Can I safely presume the issue not being the ICV? If it was ICV, should not it stall with the nipple being open?

I read somewhere about a breather valve being the culprit. What do you think?

Rustam
05-21-2006, 03:21 AM
Had to resurrect this post.

Every time I block this nipple, the engine stalls when at operating temps (middle of the gauge). It drives OK, but when I engage the clutch and switch to neutral, it forgets that it needs to idle, goes directly to 0. Tried doing the reset, by disconnecting the battery for the whole night. Does not help.
If I remove the blockage from the nipple and let it suck air as it wants, the engine does not stall. But it needs to be blocked, I saw another BMW 525i, and that nipple is blocked in it by a rubber cap.

Can I safely presume the issue not being the ICV? If it was ICV, should not it stall with the nipple being open?

I read somewhere about a breather valve being the culprit. What do you think?

Why necessarily block the nipple? Josh says that the valve must be carefully matched to the application - perhaps the sucking action is vital?

genphreak
05-21-2006, 05:49 AM
Why necessarily block the nipple? Josh says that the valve must be carefully matched to the application - perhaps the sucking action is vital?No way, you must block it. It is drawing unfiltered, unmetered air- it could even draw in sand if you dove through a sandstorm. Can you imagine BMW allowing this?

The reason the nipple is there is as a source of vacuum (used only in small amounts, so small the motor does not notice) for powering dash vents on some e34s. Most have motorised environmental systems, which is why this nipple is usually plugged, until the plug comes off...

What happens is the cap gets brittle and just falls off or someone snaps off the whole connector (unwittingly or stupidly) whilst fixing something else.

The hole is so small that no-one notices, except a month or three later when the car isn't running right and a technician takes a look (who possibly misses the leak). Few know enough about these cars to look for that, espeically ifg it is missing.

To get the car running correctly, they pull the AFM's air bleed bypass bung (which should never be removed or adjusted in normal maintenance) and wind it up so no air bypasses the AFM flap at idle. Thus all the unmetered idle air the engine needs comes from the hole in the brake line.

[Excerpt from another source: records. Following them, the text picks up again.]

/-- 09 R438 to R444: a protective switch-off turns the pin off, is counted and recorded, and latches unless RETRY is set; a retry or a reset of the latch lets the pin follow its command; open load and a readback mismatch are set once and recorded; a Tread pulse ends with its command off; a zeroed counter is 0 from the next 1 µs input sample (R437). That CMD 1 also clears RB_MISMATCH is the model's choice (log 149). -/
def Obligations.DigitalOutputsProtectThemselves : Prop :=
  ∀ (t n : Nat) (s : State) (x : Dio), n < 48 → s.field.dio[n]? = some x →
    let others (s' : State) := ∀ j, j ≠ n → s'.field.dio[j]? = s.field.dio[j]?
    (s.live = true → x.pin = true →
      (∀ thermal, ∃ s' x', exec (.dioOverload t n thermal) s = .next s' ∧ s'.field.dio[n]? = some x' ∧ others s' ∧ x'.pin = false ∧ x'.tripAt = some (max s.now t)
        ∧ x'.faults = holdMax 32 (x.faults + 1) ∧ x'.latched = decide (s.dioCfg n 0x0B = 0) ∧ x'.overload = (x.overload || !thermal) ∧ x'.thermal = (x.thermal || thermal) ∧ x'.cmd = x.cmd
        ∧ s'.recorder = ((s.upTo t).ev 0x5002 (leBytes 1 n ++ leBytes 1 (if thermal then 2 else 1))).recorder ∧ s'.outbox = .dio n false (max s.now t) :: s.outbox)
      ∧ (x.openLoad = false → x.cmdAt + 50000000 ≤ max s.now t → ∃ s', exec (.dioOpenLoad t n) s = .next s' ∧ s'.field.dio[n]? = some { x with openLoad := true } ∧ others s'
        ∧ s'.recorder = ((s.upTo t).ev 0x5003 (leBytes 1 n)).recorder)
      ∧ (∃ s', exec (.openLoadClear t n) s = .next s' ∧ s'.field.dio[n]? = some { x with openLoad := false } ∧ others s'))
    ∧ (∀ q, s.live = true → x.tripAt = some q → x.latched = false → q + 100000000 ≤ max s.now t →
      ∃ s' x', exec (.dioRetry t n) s = .next s' ∧ s'.field.dio[n]? = some x' ∧ others s' ∧ x'.tripAt = none ∧ x'.overload = false ∧ x'.thermal = false ∧ x'.pin = s'.dioLevel n)
    ∧ (∀ level, s.live = true → s.dioCfg n 1 = 2 → s.base ≠ .standby → x.cmdAt + 1100000 ≤ max s.now t → x.overload = false → x.thermal = false → x.latched = false →
      (s.dioSupply n).checks = true → level ≠ s.dioWanted n → x.rbMismatch = false →
      ∃ s', exec (.dioReadback t n level) s = .next s' ∧ s'.field.dio[n]? = some { x with rbMismatch := true } ∧ others s'
        ∧ s'.recorder = ((s.upTo t).ev 0x5004 (leBytes 1 n ++ leBytes 1 (ofBool (s.dioWanted n)))).recorder)
    ∧ (∀ q, s.live = true → x.pulseEnd = some q → q ≤ max s.now t →
      ∃ s' x', exec (.dioPulseEnd t n) s = .next s' ∧ s'.field.dio[n]? = some x' ∧ others s' ∧ x'.cmd = false ∧ x'.cmdAt = max s.now t ∧ x'.pulseEnd = none ∧ x'.pin = s'.dioLevel n)
    ∧ (∀ k o, (s.upTo t).granted o k (0x2600 + n) 0x13 (leBytes 1 1) = true →
      ∃ s' x', exec (.dioResetLatched t o n) s = .next s' ∧ s'.field.dio[n]? = some x' ∧ others s' ∧ x'.latched = false ∧ x'.rbMismatch = false ∧ x'.pin = s'.dioLevel n
        ∧ (x.latched = true → x'.overload = false ∧ x'.thermal = false ∧ x'.tripAt = none)
        ∧ (x.latched = false → x'.overload = x.overload ∧ x'.thermal = x.thermal ∧ x'.tripAt = x.tripAt))
    ∧ (∀ k o, (s.upTo t).granted o k (0x2600 + n) 0x13 (leBytes 1 2) = true →
      ∃ s', exec (.dioZeroCounter t o n) s = .next s' ∧ s'.field.dio[n]? = some { dioSettled (max s.now t) x with zeroAt := some ((max s.now t / 1000 + 1) * 1000) } ∧ others s')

After that the engine stalls once you block the hole.

t_marat, you might like to check this out- see if I am right. If you had an AFM I would tell you to find your idle air-bleed adjustment screw. Use a 5mm allen key to wind it up (note whether the bung is still installed or not- if it isn't you can bet the thing is badly adjusted.) If it is, consider not touching it in case I am wrong. if you do adjust it, run it out 2 full revolutions (exactly) and then see if the engine stalls when you block the vacuum hose hole... ;)

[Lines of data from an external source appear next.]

-- ==== Sys2Proof/Tests/FieldIo.lean ====
section
/-! SUPPORT. Witnesses for the statements on supplies, digital and analogue channels and modems: for each clause of a statement,
      a state and operands that meet its hypotheses together. -/
set_option Elab.async false
namespace Sys2Proof.Tests.FieldIo
open Sys2Proof.Machine Sys2Proof.Tests.Samples

def sg : State := { live with field := { live.field with groups := upd live.field.groups 0 fun x => { x with state := 2, leftAt := 5 } } }
def sl : State := { live with field := { live.field with groups := upd live.field.groups 0 fun x => { x with state := 1, leftAt := 5 } } }
def dio (s : State) (f : Dio → Dio) : State := { s with field := { s.field with dio := upd s.field.dio 0 f } }
def di : State := dio (cf sg [(0x2600,1,1),(0x2600,6,1),(0x2600,7,1),(0x2600,0x0C,2^26*0+7)]) id
def d0 (s : State) := s.field.dio.getD 0 default
def dk (f : Dio → Dio) : State := dio di fun x => f { x with known := true }
def arg0 := dk (fun x => { x with sampled := true })
def arg1 := d0 (dk (fun x => { x with sampled := true }))
def arg2 := dk (fun x => {x with level := true})
def arg3 := d0 (dk (fun x => {x with level := true}))
def wb : State :=
  cf { sg with field := { sg.field with groups := upd sg.field.groups 0 fun x => { x with checks := true } } } [(0x2600,1,1),(0x2600,4,1),(0x2600,0xC,7)]
def fg (r : List Nat) (b : Bool): State := dio (cf sg [(0x2600,1,1),(0x2600,6,2)]) fun x => { x with rises := r, fewRises := b }
def orr : State := dio live fun x => { x with overrate := some 5 }
def dq (f : Dio → Dio) : State :=
  dio (cf { sg with field := { sg.field with groups := upd sg.field.groups 0 fun x => { x with checks := true } } } [(0x2600,1,2)]) f
def p1 := dq fun x => { x with pin := true, cmd := true, started := true }
def p2 := dq fun x => { x with tripAt := some 5, cmd := true, started := true }
def p3 := dq fun x => { x with pulseEnd := some 5, cmd := true, started := true }
def p4 := onl p2
def aio (s : State) (f : Aio → Aio) : State := { s with field := { s.field with aio := upd s.field.aio 0 f } }
def a0 (s : State) := s.field.aio.getD 0 default
def ai : State := aio (cf live [(0x2700,1,1)]) id
def as : State := aio ai fun x => { x with surgeEnd := some 5}
def ao : State := aio (cf live [(0x2700,1,2)]) fun x => { x with current := 10, readback := 9 + 99/100 }
def fk : State :=
  { cf (withPlan live { plan0 with queues := [.none, .fsk 0] }) [(0x2700,1,2),(0x2700,0x0E,1),(0x2720,1,1)] with tasks := { live.tasks with queues := upd live.tasks.queues 1 fun _ => [⟨0,5,[1,7],true⟩] } }
def fm : Msg := ⟨0,5,[1,7],true⟩
def fs := aio fk fun x => { x with sending := true }

/-- The clauses of SuppliesGateTheirGroup. -/
theorem witness_SuppliesGateTheirGroup :
    (0 < 6 ∧ sg.field.groups[0]? = some (sg.group 0) ∧ 0 < 12000
          ∧ (if 0 < 12000 then 0 else if (sg.group 0).state = 2 then if 0 < 18000 then 1 else 2 else if
          (sg.group 0).state = 0 then if 0 < 18500 then 1 else 2 else if 18500 < 0 then 2 else 1) ≠ (sg.group 0).state)
    ∧ (0 < 6 ∧ live.field.groups[0]? = some (live.group 0)
          ∧ (if 18400 < 12000 then 0 else if (live.group 0).state = 2 then if 18400 < 18000 then 1 else 2 else if
          (live.group 0).state = 0 then if 18400 < 18500 then 1 else 2 else if 18500 < 18400 then 2 else 1) ≠ (live.group 0).state)
    ∧ (0 < 6 ∧ sg.field.groups[0]? = some (sg.group 0) ∧ (sg.group 0).state ≠ 0 ∧ (sg.group 0).leftAt + 100000000 ≤ max sg.now t0)
    ∧ (0 < 6 ∧ live.field.groups[0]? = some (live.group 0) ∧ 11999 < 12000)
    ∧ (0 < 6 ∧ live.field.groups[0]? = some (live.group 0)
          ∧ (if 12000 < 12000 then 0 else if (live.group 0).state = 2 then if 12000 < 18000 then 1 else 2 else if
          (live.group 0).state = 0 then if 12000 < 18500 then 1 else 2 else if 18500 < 12000 then 2 else 1) ≠ (live.group 0).state)
    ∧ (0 < 6 ∧ live.field.groups[0]? = some (live.group 0)
          ∧ (if 17999 < 12000 then 0 else if (live.group 0).state = 2 then if 17999 < 18000 then 1 else 2 else if
          (live.group 0).state = 0 then if 17999 < 18500 then 1 else 2 else if 18500 < 17999 then 2 else 1) ≠ (live.group 0).state) :=
  by refine ⟨?_, ?_, ?_, ?_, ?_, ?_⟩ <;> decide +kernel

But you don't have an AFM on your car- yours uses a MAF right? Best look up where to adjust idle air bypass (don't think it has it) or perhaps they just call it the CO (carbon monoxide) adjustment. Or perhaps its automatic- the ECU might do it on the fly for all I know. In that case, block the plug, do a shogun reset or unplgu the MAF and run the engine until it notices the MAF missing. Plug the MAF back in and see if she then idles okay... :) Nick

No doubt someone will tell you to do it a better way, I've not messed enough with MAF EFI before...

t_marat
05-21-2006, 05:56 AM
Well, there is another my thread on MAF resistance checking. I think my MAF is dead. When I unplug the MAF there is no difference in idle quality, absolutely none. I tried disconnecting the MAF after disconnecting the battery for the whole night, there was still no difference.
I think MAF does not have any idle adjustment screw. There is no blockage to the air, its not like AFM.

Maybe it is because the MAF is dead? But in this case the engine is supposed to run in limp home mode, which I think should still have stable idle.